Frontline presents Storm Over Everest, airing from 9 to 11 p.m. today on PBS and AETN. It’s the tragic drama of life and death on the mountain when three climbing expedition teams became trapped on the South Col in a freakishly horrific storm.

Five climbers died.

The film features actual footage and photos, re-enactments and interviews with survivors — several of whom bear the stubs of fingers and misshapen noses resulting from frostbite.

The documentary comes from mountain climber and filmmaker David Breashears. He was making his third ascent and leading an IMAX film team. As with the other survivors, he felt elation as he approached the summit on May 10, 1996.

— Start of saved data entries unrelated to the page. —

/-- REFINE_SOLVE: the run has taken `MET_REF_MIN` paces (R93). -/
def execRefineSolve (s : State) : Host.Outcome State Fault Refusal :=
  match s.met.refine with
  | none => .next s
  | some r =>
    let e := s.sensorPlan.channels[r.ch]?
    let terms := match e with | some h => h.terms.drop 4 | none => []
    let used := terms.filter fun t => t.sensor != 0xFF
    if s.fld F.MET_REF_MIN.PACES ≤ s.fld F.MET_REF_STAT.PACES then
      let state := r.state used
      let prop := (List.range 4).map fun m => match terms[m]? with
        | some t => if t.sensor = 0xFF then 0
                    else r.proposal t.coeff ((terms.take m).filter fun q => q.sensor != 0xFF).length
        | none => 0
      let regs := s.regs.setF F.MET_REF_STAT.STATE state
      let regs := if state = 2 then
          ((prop.zipIdx.foldl (fun g e => g.setFInt (F.MET_REF_PROP.COEFF e.2) e.1) regs).setF
            F.MET_REF_RMS_BEFORE.RMS (sqrtRound r.yy.toNat r.samples)).setF F.MET_REF_RMS_AFTER.RMS r.rmsAfter
        else regs
      .next (({ s with met := { s.met with refine := none }, regs := regs } : State).post
        Ev.REFINE_DONE [b2 r.ch, b1 state])
    else .next s

end Sys2Proof.Machine
end

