/-- A LOSS notice about an alert (R171). -/
def State.lossNotice (s : State) (n kind : Nat) (neg : Bool) (reason : Nat) (start ranked : Nat)
    (suspects : List Tlv) : State :=
  s.broadcast 0x8004 (lossHdr n kind neg reason (s.node n).loc start ranked ::
    ((s.raisingResults n).map fun r => (⟨0x0072, r.bytes⟩ : Tlv)) ++ suspects)

/-- Start of the raising run in UTC seconds; 0 if none. -/
def NodeState.raisingStart (x : NodeState) : Nat := 60 * x.raising.headD 0

/-- ALERT_CLEAR: a node leaves alert (R160). -/
def State.leaveAlert (s : State) (n reason : Nat) : State :=
  match (s.node n).alert with
  | none => s
  | some neg =>
    let s1 := (s.post Ev.BAL_CLEAR [b2 n, b1 reason]).lossNotice n 3 neg reason (s.node n).raisingStart 0 []
    ({ s1 with bal := { s1.bal with jobs := s1.bal.jobs.filter fun j => !(j.node == n && j.work == .localise) } }
      : State).setNode n { s1.node n with alert := none, raising := [], loc := none, first := none }

/-! ### Jobs (R164) -/

/-- The end of a job's node interval, in minutes. -/
def State.jobEnd (s : State) (j : BalJob) : Nat :=
  match (s.topoAt j.start).bind fun t => topoNode t j.node with
  | some e => j.start + e.balMin
  | none => j.start

/-- A revision waits for a first balance of its node interval, and a localisation for both (R164, R167). -/
def BalWork.rank : BalWork → Nat
  | .first => 0 | .revision => 1 | .localise => 2

/-- Whether job `a` starts before job `b` (R164). -/
def State.jobBefore (s : State) (a b : BalJob) : Bool :=
  let depth (j : BalJob) : Nat := topoDepth ((s.topoAt j.start).getD []) 32 j.node
  let ea := s.jobEnd a
  let eb := s.jobEnd b
  if ea ≠ eb then decide (ea < eb)
  else if depth a ≠ depth b then decide (depth b < depth a)
  else if a.node ≠ b.node then decide (a.node < b.node)
  else decide (a.work.rank < b.work.rank)

/-- `BAL_QUEUE.JOBS`: the jobs and the operations of BAL_CMD that are queued. -/
def State.showJobs (s : State) : State :=
  s.setF F.BAL_QUEUE.JOBS (min (s.bal.jobs.length + s.bal.ops.length) 0xFFFFFF)

/-- Adds a job in the order of R164, unless it is queued. -/
def State.queueJob (s : State) (n m : Nat) (work : BalWork) : State :=
  if s.bal.jobs.any fun j => j.node == n && j.start == m && j.work == work then s
  else
    let j : BalJob := ⟨n, m, work, s.now⟩
    let l := s.bal.jobs.takeWhile (fun x => s.jobBefore x j) ++ j :: s.bal.jobs.dropWhile fun x => s.jobBefore x j
    ({ s with bal := { s.bal with jobs := l } } : State).showJobs

/-- Removes the head of the queue. -/
def State.endJob (s : State) : State :=
  ({ s with bal := { s.bal with jobs := s.bal.jobs.drop 1 } } : State).showJobs

/-! ### Alerts (R160) -/

/-- ALERT_ENTRY (R160). [DEDUCED, log 95; unsafe] -/
def State.enterAlert (s : State) (n : Nat) (neg : Bool) (run : List NodeResult) : State :=
  let starts := (run.map fun r => r.start).reverse
  let s1 := s.setNode n { s.node n with alert := some neg, raising := starts, loc := none, first := none }
  let s2 := (s1.post Ev.BAL_ALERT [b2 n, b1 0]).lossNotice n 1 neg 0 (s1.node n).raisingStart 0 []
  if neg then s2 else s2.queueJob n (starts.getLastD 0) .localise

/-- The raising run as it stands now: counted back from its newest interval. -/
def State.raisingNow (s : State) (n : Nat) : Nat :=
  match (s.node n).raising, (s.node n).raising.getLast? with
  | a :: _, some b =>
    (leadingRun ((s.completeResults n).filter fun r => decide (a ≤ r.start) && decide (r.start ≤ b))).length
  | _, _ => 0

/-- Whether a result lies below the clearing level (R160). -/
def NodeResult.quiet (r : NodeResult) (clr : Nat) : Bool :=
  let z := zOf r.residual r.mu r.sigma
  let l := F64.ofRat clr 100
  !r.flag 12 && z.lt l && l.neg.lt z

/-- The run and the alert state after a change of a node's results (R160); `new` is the result of this job. `before`: the
raising run as a revision found it, none after a first balance. `again`: the result that a revision replaced was a positive
exceedance already (R167). -/
def State.judgeRun (s : State) (n : Nat) (new : NodeResult) (before : Option Nat) (again : Bool) : State :=
  let l := s.completeResults n
  let run := leadingRun l
  let s1 := s.setNode n { s.node n with run := min run.length 96 }
  let need := s.fld F.BAL_RUN.N
  let m := s.fld F.BAL_RUN.M
  match (s1.node n).alert with
  | none => match run with
    | r :: _ => if need ≤ run.length then s1.enterAlert n (r.sign == some true) run else s1
    | [] => s1
  | some neg =>
    let shorter : Bool := match before with | some k => decide (s1.raisingNow n < k) | none => false
    if shorter ∧ s1.raisingNow n < need then s1.leaveAlert n 2
    else if m ≤ l.length ∧ (l.take m).all (fun r => r.quiet (s.fld F.BAL_Z.Z_CLR)) then s1.leaveAlert n 1
    else if !neg ∧ new.flag 4 ∧ !again then s1.queueJob n new.start .localise
    else s1

/-! ### Balances -/

/-- What a balance of a node interval finds (R152 to R158). -/
structure Finding where
  ref : NodeSum
  sum : NodeSum
  gated : Bool
  x : F64
  loss : Int
  residual : Int
  deriving DecidableEq, Repr

/-- The energies, loss and residual of a node interval under a model. -/
def State.findings (s : State) (t : List TopoNode) (e : TopoNode) (m : Nat) (k : F64 × F64) : Finding :=
  let ref := s.reference e m e.balMin
  let sum := s.nodeChildren t e m
  let x := s.lossX e m ref.e
  let loss := lossEnergy k x e.balMin
  ⟨ref, sum, s.gated t e m, x, loss, if ref.present = 1 then ref.e - sum.e - loss else 0⟩

/-- The result of a finding with the μ and σ_eff given (R158, R171). -/
def State.resultOf (s : State) (e : TopoNode) (m : Nat) (f : Finding) (k : F64 × F64) (mu sigma : F64)
    (learning : Bool) (rev : Nat) : NodeResult :=
  let noRef := f.ref.present != 1
  let noZ := noRef || learning
  let z := zOf f.residual mu sigma
  let hi := F64.ofRat (s.fld F.BAL_Z.Z_HI) 100
  let q := f.ref.quality ||| f.sum.quality
  let flags := flagWord [(0, true), (1, f.gated), (2, !f.gated), (3, noRef),
    (4, f.gated && !noZ && !z.lt hi), (5, f.gated && !noZ && !hi.neg.lt z),
    (8, qget q Q.CLOCK_ADJ), (9, qget q Q.LATE), (10, qget f.ref.quality Q.EXTRAP), (11, qget q Q.TIME_DEGRADED),
    (12, learning)]
  ⟨e.node, e.balMin, rev, flags, f.sum.complete, m, f.ref.e, f.sum.e, f.loss, f.residual,
    if noZ then 0 else zMilli z, f.sum.filled, mu, sigma, max f.ref.isn f.sum.isn, k.1, k.2⟩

“The mountain doesn’t care whether we’re here or not,” Breashears says in the film. “Everything it means to us is only what we bring to it. It’s what the mountain reveals about us that has any lasting value.” Interviews with the survivors cover the events and the difficult decisions that were made. Those decisions resulted in the deaths not only of less-experienced climbers, but of seasoned, veteran mountain guides as well.

One of the problems with good judgment and climbing Everest is that an individual has sacrificed so much to get there. The trip is expensive. The training is arduous. It’s frequently the dream of a lifetime.

“You’ve gone so far up the mountain, you’ve come so far from home and you spent six months preparing for this goal,” climber Charlotte Fox says in the film. “There’s no way you’re going to turn around unless things are really going south.” Unfortunately for the three teams on the mountain, they had precious little warning of just how bad things were going to be. While the storm was brewing, joyous climbers celebrated on the summit too long, waiting for the rest of their teams to make it to the top.

Then the mountain turned on them.

“Within the space of five minutes,” climber John Taske recalls, “it changed from really a good day with a little bit of wind to desperate conditions, something I’d never experienced the ferocity of before.” The film documents the teams’ frantic descent toward the safety of camp. As the two experienced team leaders remained high on the mountain assisting other climbers, winds whipped to 80 miles per hour and temperatures plunged to 30 below zero.

Then the sun set.

The climbers were hopelessly lost, blasted by the blizzard, blinded by the ice and unable to descend farther to the safety of camp.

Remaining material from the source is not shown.